Jul 2, 2007, 6:50:32 AM7/2/07

to sqlal...@googlegroups.com

Hi Mike,

I've been reading all the changes, it all sounds like a good clean up of
the current SQLAlchemy. I'm not concerned in all the modifications, but
mostly about point #2, assignmapper. Moving everything under query()
really helps against conflicting names that you may give to your class
methods/attributes.

About #3, I did start playing with myobj.flush(), but it did crashe
sometimes because I wasn't flushing the right objects in the right
order. It was just a pain. I can even remember some situation (in a for
loop, AFAIR) where I just couldn't figure out how to flush objects
correctly. So I just session.flush() all of it.

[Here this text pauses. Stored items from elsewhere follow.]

def shflModeOf (c : Nat) : ShflMode :=
  match c with
  | 0 => .idx | 1 => .xor | 2 => .up | _ => .dn

def shflModeCode : ShflMode → Nat
  | .idx => 0 | .xor => 1 | .up => 2 | .dn => 3

/-- Format M3 (R130): the fields and the displacement, if any. -/
def parseM3 (w : Word) (ext : List Word) : Except Illegal (FmtM3 × Option Disp) := do
  let sp ← spaceOf (fldN w 7 2)
  let sz ← sizeOf3 (fldN w 2 3)
  let f : FmtM3 := ⟨predOf w, fld w 16 7, fld w 9 7, sp, fld w 5 2, sz⟩
  match fldN w 0 2, ext with
  | 0, _ => pure (f, none)
  | 1, d :: _ => pure (f, some (.d32 d))
  | 2, lo :: hi :: _ => pure (f, some (.d64 (hi ++ lo)))
  | 3, _ => .error .unassigned
  | _, _ => .error .truncated

def atomOpOf (c : Nat) : Except Illegal AtomOp :=
  match c with
  | 0 => .ok .add | 1 => .ok .min | 2 => .ok .max | 3 => .ok .and | 4 => .ok .or | 5 => .ok .xor
  | 6 => .ok .exch | 7 => .ok .cas | 8 => .ok .inc | 9 => .ok .dec | _ => .error .unassigned

def atomOpCode : AtomOp → Nat
  | .add => 0 | .min => 1 | .max => 2 | .and => 3 | .or => 4 | .xor => 5 | .exch => 6 | .cas => 7 | .inc => 8 | .dec => 9

def orderOf (c : Nat) : AtomOrder :=
  match c with
  | 0 => .relaxed | 1 => .acq | 2 => .rel | _ => .ar

def orderCode : AtomOrder → Nat
  | .relaxed => 0 | .acq => 1 | .rel => 2 | .ar => 3

/-- Format AT with its AX word (R131). -/
def parseAt (w : Word) (ext : List Word) : Except Illegal FmtAt :=
  match ext with
  | [] => .error .truncated
  | x :: _ => do
    let op ← atomOpOf (fldN x 0 4)
    let ty ← match Ty.ofCode (fld x 4 5) with | some t => pure t | none => .error .unassigned
    let sc ← scopeOf (fld x 9 3)
    let sp ← spaceOf (fldN x 14 2)
    pure ⟨predOf w, fld w 16 7, fld w 9 7, fld w 2 7, op, ty, sc, orderOf (fldN x 12 2), sp, fld x 16 2, fld x 18 7⟩

/-- Special-register codes (R431). -/
def sregOf (c : Nat) : Except Illegal SReg :=
  match c with
  | 0x000 => .ok .tid | 0x001 => .ok .lane | 0x002 => .ok .warp | 0x003 => .ok .lot
  | 0x004 => .ok .lotx | 0x005 => .ok .loty | 0x006 => .ok .lotz
  | 0x007 => .ok .gridx | 0x008 => .ok .gridy | 0x009 => .ok .gridz
  | 0x010 => .ok .core | 0x011 => .ok .die | 0x012 => .ok .ctx | 0x018 => .ok .clock
  | 0x020 => .ok .params | 0x021 => .ok .paramsh | 0x022 => .ok .faddr | 0x023 => .ok .faddrh
  | 0x028 => .ok .tags | 0x030 => .ok .fstat | 0x031 => .ok .rseed | 0x032 => .ok .dsm | 0x038 => .ok .lotdone
  | _ => .error .unassigned

def sregCode : SReg → Nat
  | .tid => 0x000 | .lane => 0x001 | .warp => 0x002 | .lot => 0x003
  | .lotx => 0x004 | .loty => 0x005 | .lotz => 0x006
  | .gridx => 0x007 | .gridy => 0x008 | .gridz => 0x009
  | .core => 0x010 | .die => 0x011 | .ctx => 0x012 | .clock => 0x018
  | .params => 0x020 | .paramsh => 0x021 | .faddr => 0x022 | .faddrh => 0x023
  | .tags => 0x028 | .fstat => 0x030 | .rseed => 0x031 | .dsm => 0x032 | .lotdone => 0x038

def fenceKindOf (c : Nat) : Except Illegal FenceKind :=
  match c with
  | 0 => .ok .acq | 1 => .ok .rel | 2 => .ok .ar | _ => .error .unassigned

def fenceKindCode : FenceKind → Nat
  | .acq => 0 | .rel => 1 | .ar => 2

def mxFmtOf (c : Nat) : Except Illegal MxFmt :=
  match c with
  | 0 => .ok .e4m3 | 1 => .ok .e5m2 | 2 => .ok .e2m1 | _ => .error .unassigned

def mxFmtCode : MxFmt → Nat
  | .e4m3 => 0 | .e5m2 => 1 | .e2m1 => 2
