/-- A LOG entry: address 8 and data 16 for each lane. Where the data take 8 bytes at most, the value that a CAS compares with stands
in the other 8; that of a CAS of 16 bytes follows in a second item of its lane (log entry 28). -/
def logBytes (as : List Acc) : List Byte :=
  match as with
  | [] => []
  | a :: _ =>
    [BitVec.ofNat 8 (recWarp (laneAgent a.t))] ++ toBytes (laneMask (as.map (fun x => laneAgent x.t))).toNat 4
    ++ toBytes a.hdr.toNat 10 ++ (List.range 3).flatMap (fun i => toBytes (a.iw.getD i 0).toNat 4) ++ toBytes 0 5
    ++ as.flatMap (fun x =>
      if x.wideCas then toBytes x.va 8 ++ toBytes x.data 16 ++ toBytes x.va 8 ++ toBytes x.cmp 16
      else toBytes x.va 8 ++ toBytes (x.data + x.cmp * 2 ^ 64) 16)

/-- A shadow of a thread or of the barker in its handler. -/
def shadowBytes (a : Agent) (sh : Shadow) : List Byte :=
  let n := if a.isBarker then 8 else 4
  toBytes (if a.isBarker then 0xFFFF else 32 * a.w + a.l) 2 ++ (List.range 4).flatMap (fun i => toBytes (sh.regs.getD i 0).toNat n)
  ++ [sh.preds &&& 0xFE, 0] ++ toBytes sh.resume.toNat 10 ++ toBytes 0 2

/-- An entry of the RLOCK section. -/
def Lock.bytes (k : Lock) : List Byte :=
  toBytes (1 + 2 * k.bctx + 8 * k.sp + 32 * k.dst.toNat + 64 * (k.tag % 64)) 2 ++ toBytes k.ctx 2 ++ toBytes 0 4 ++ toBytes k.base 10
  ++ toBytes k.len 6

/-- Padding of a list of bytes to a length. -/
def padTo (n : Nat) (bs : List Byte) : List Byte := bs ++ List.replicate (n - bs.length) 0

/-- Blocks of a warp, those on their way back included. -/
def Warp.held (x : Warp) : Nat × Nat :=
  x.backs.foldl (fun e b => (e.1 + b.pool, e.2 + b.reserve)) (x.pool, x.reserve)

/-- The eleven sections of a lot (R298). -/
def State.sections (s : State) (c b : Nat) (l : Lot) (dump : Bool) : List (List Byte) :=
  let logs := s.logEntries c b
  let replay (a : Agent) : Bool := logs.any (fun e => e.any (fun x => laneAgent x.t == a))
  let warps := List.range l.nwarps
  let bk := l.thr Agent.barker
  let handlers := (l.agents.filter (fun a => (l.thr a).shadow.isSome)) ++ (if bk.shadow.isSome then [Agent.barker] else [])
  -- a lane without a thread keeps the generator state of the lot's start (R102)
  let slot (a : Agent) : Thread := if a.key < l.nthreads then l.thr a else { Thread.none with rng := rngStart a.l }
  [ warps.flatMap (fun w => (List.range 32).flatMap (fun i => (slot ⟨w, i⟩).bytes (replay ⟨w, i⟩))),
    warps.flatMap (fun w =>
      let x := l.warp w
      ((List.range 12).flatMap (fun k => toBytes (x.mem k) 4 ++ toBytes (x.arr k) 4)) ++ toBytes x.fstat.toNat 4 ++ toBytes 0 4),
    warps.flatMap (fun w => l.regsPart w (l.warp w).blocks),
    ((List.range 64).flatMap (fun r => toBytes (l.sreg r).toNat 8)) ++ toBytes bk.pc.toNat 10 ++ [bk.preds &&& 0xFE]
      ++ bk.stateBytes ++ [0] ++ toBytes (l.warp 32).fstat.toNat 4 ++ toBytes bk.rng.toNat 4,
    toBytes l.dqP.toNat 2 ++ [0, 0] ++ (List.range 64).flatMap (fun i => toBytes (Tbl.get (0 : Word) l.dq i).toNat 4),
    (List.range 16).flatMap (fun k =>
      let x := l.bar k
      let waiting := sumBits 32 (fun w => (l.barWaiters k).any (fun a => a.w == w))
      toBytes x.arrivals 4 ++ toBytes x.gen.toNat 4 ++ toBytes waiting 4 ++ toBytes x.expected 4),
    ((List.range 32).map (fun k => match l.slotSt k with
        | .free => (0 : Byte)
        | .claimed => 1
        | .releasing => 2))
      ++ (List.range 32).flatMap (fun k => Tbl.slice (0 : Byte) l.slotData (k * 4096) 4096 ++ (if k < l.d.ops then Tbl.slice (0x7F : Byte) l.slotScale (k * 128) 128 else List.replicate 128 0))
      ++ (Tbl.slice (0 : Word) l.acc 0 65536).flatMap (fun w => toBytes w.toNat 4)
      ++ toBytes (sumBits 16 (fun n => l.accIsInt n)) 2,
    Tbl.slice (0 : Byte) l.scratch 0 (l.d.scr * 1024),
    toBytes l.tags.toNat 8,
    logs.flatMap logBytes ++ handlers.flatMap (fun a => match (l.thr a).shadow with
      | some sh => shadowBytes a sh
      | none => []),
    if dump then
      let ks := if l.phase == .halted then l.captured else (s.core c).locks.filter (fun k => k.bctx == b)
      padTo 768 ((ks.take 32).flatMap (fun k => k.bytes))
    else [] ]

SA does the work for me.

I really don't like #7.

I like what you'll be doing on #13.

It's nice seeing such effort. Thanks Mike for this great toolkit.

Regards,
--
Alexandre CONRAD

Michael Bayer wrote:

> ---------------------------------------------------------------------------------------------------
> Texte inséré par Platinum 2007:
>
> S'il s'agit d'un mail indésirable (SPAM), cliquez sur le lien suivant pour le reclasser : http://127.0.0.1:6083/Panda?ID=pav_39695&SPAM=true
> ---------------------------------------------------------------------------------------------------
>
>

Paul Johnston

unread,

Jul 3, 2007, 2:36:34 PM7/3/07

to sqlal...@googlegroups.com

Hi Mike,

Your proposal sounds pretty sensible, in fact I don't use most of those
features. Just one concern:

>2. assignmapper query methods
>
>
Are the basics like select and select_by still going to be available
directly? I hope so, as I use them extensively.

Paul

Michael Bayer

unread,

Jul 3, 2007, 5:49:39 PM7/3/07

to sqlalchemy

select and select_by are exactly the methods that wont be directly off
the class; they will be available as class.query.select_by(whatever).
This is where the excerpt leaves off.